Could you show each line of the records that contains the word "imageOff"?

"""

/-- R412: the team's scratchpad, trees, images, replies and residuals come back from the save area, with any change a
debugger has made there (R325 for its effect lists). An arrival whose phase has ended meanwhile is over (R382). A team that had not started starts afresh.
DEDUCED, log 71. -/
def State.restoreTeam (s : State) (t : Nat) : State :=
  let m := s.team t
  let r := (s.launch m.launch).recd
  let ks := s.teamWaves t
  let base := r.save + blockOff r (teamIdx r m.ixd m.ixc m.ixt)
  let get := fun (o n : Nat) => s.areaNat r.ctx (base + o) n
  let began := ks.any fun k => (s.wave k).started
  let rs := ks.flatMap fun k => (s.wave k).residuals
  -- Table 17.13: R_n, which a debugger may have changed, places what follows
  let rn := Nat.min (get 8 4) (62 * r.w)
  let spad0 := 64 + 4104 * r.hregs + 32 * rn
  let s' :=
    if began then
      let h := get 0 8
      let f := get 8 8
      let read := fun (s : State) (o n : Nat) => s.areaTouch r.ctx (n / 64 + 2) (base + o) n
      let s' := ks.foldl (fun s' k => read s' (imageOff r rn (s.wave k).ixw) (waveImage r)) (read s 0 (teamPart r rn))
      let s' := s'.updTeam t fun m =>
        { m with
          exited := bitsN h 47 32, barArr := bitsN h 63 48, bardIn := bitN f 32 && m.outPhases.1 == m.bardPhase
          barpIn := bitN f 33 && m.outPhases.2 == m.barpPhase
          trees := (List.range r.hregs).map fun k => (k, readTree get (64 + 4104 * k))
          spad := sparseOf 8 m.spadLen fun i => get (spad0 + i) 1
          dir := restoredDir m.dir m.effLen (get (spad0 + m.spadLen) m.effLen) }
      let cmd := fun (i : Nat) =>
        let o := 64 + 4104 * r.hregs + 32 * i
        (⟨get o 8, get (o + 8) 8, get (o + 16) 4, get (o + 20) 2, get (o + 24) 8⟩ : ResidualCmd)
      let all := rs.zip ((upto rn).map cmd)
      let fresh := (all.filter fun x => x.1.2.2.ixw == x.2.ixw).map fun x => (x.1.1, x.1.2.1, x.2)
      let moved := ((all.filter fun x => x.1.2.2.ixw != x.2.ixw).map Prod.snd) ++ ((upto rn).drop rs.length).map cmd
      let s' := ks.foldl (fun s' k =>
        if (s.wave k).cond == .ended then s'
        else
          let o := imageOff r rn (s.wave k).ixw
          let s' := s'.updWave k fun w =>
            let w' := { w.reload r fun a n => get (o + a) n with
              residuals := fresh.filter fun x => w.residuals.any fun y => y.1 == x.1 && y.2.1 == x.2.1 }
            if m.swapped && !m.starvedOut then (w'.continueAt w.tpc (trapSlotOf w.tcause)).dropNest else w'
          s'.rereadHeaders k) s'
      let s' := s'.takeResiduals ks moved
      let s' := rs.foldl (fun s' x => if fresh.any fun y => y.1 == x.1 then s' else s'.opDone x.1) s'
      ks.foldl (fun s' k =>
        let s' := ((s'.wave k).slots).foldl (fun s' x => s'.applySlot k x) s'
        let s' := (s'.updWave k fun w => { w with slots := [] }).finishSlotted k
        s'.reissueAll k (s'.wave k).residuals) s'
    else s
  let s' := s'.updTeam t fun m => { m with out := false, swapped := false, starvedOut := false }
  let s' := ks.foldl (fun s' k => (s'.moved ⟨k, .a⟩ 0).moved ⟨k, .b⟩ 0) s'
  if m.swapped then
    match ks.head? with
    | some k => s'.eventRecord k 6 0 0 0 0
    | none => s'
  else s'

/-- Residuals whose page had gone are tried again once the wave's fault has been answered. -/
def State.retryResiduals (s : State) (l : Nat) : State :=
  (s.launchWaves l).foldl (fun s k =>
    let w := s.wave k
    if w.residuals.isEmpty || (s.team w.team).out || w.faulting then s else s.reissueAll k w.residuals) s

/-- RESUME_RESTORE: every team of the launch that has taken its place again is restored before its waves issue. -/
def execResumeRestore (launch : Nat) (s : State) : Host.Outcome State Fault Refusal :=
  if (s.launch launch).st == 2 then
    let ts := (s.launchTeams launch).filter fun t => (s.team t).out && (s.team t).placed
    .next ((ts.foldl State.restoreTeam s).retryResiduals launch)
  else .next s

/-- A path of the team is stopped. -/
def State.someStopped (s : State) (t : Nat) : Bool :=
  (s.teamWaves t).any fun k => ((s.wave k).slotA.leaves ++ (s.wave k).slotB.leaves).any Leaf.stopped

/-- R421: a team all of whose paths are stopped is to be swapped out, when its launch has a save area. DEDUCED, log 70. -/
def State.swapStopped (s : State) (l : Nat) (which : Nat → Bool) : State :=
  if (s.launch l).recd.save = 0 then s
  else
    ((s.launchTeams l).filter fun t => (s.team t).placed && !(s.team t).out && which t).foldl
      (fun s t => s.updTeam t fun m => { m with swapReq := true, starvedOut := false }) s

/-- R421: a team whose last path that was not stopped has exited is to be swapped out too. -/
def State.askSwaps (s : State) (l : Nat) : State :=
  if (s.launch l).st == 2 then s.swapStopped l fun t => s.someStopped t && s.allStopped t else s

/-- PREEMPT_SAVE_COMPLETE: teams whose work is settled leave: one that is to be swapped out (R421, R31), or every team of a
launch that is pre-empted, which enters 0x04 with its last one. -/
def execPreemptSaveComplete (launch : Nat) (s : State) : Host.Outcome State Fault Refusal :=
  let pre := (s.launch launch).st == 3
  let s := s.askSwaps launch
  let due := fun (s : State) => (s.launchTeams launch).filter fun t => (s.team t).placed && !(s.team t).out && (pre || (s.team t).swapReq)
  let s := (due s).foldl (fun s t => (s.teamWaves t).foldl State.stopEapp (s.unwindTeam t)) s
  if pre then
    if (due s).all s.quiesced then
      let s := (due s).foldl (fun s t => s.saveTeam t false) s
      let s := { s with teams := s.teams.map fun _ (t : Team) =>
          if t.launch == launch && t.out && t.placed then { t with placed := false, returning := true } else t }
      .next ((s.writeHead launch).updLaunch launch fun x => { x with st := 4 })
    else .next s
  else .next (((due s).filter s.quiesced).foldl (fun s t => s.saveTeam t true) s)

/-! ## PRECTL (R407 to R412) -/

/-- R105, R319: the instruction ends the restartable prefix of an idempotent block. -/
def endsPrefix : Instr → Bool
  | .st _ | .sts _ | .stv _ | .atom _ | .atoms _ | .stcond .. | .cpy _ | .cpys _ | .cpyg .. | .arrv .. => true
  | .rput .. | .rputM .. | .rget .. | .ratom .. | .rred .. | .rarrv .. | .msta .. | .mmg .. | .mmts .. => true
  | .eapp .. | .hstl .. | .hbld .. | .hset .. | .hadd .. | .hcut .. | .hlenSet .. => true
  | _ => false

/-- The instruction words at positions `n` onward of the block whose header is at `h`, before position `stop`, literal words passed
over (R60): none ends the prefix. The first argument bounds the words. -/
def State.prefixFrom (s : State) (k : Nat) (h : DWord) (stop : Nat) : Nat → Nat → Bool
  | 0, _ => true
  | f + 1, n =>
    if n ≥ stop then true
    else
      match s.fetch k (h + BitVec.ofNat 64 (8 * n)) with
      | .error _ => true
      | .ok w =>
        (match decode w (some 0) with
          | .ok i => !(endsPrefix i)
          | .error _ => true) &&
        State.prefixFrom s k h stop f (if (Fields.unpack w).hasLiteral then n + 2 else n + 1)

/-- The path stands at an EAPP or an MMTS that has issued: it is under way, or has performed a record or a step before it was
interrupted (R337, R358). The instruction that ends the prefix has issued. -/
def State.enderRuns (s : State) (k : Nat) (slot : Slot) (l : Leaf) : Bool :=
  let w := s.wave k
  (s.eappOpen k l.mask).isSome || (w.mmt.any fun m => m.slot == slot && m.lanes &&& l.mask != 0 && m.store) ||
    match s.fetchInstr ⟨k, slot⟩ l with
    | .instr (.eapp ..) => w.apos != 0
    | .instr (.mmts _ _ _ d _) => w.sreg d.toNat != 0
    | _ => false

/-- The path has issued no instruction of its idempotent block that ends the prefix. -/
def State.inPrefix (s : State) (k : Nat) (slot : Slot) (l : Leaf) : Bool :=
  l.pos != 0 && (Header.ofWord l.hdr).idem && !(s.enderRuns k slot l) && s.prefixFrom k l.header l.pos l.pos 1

"""

Answer to this task -
      let s' := ks.foldl (fun s' k => read s' (imageOff r rn (s.wave k).ixw) (waveImage r)) (read s 0 (teamPart r rn))
          let o := imageOff r rn (s.wave k).ixw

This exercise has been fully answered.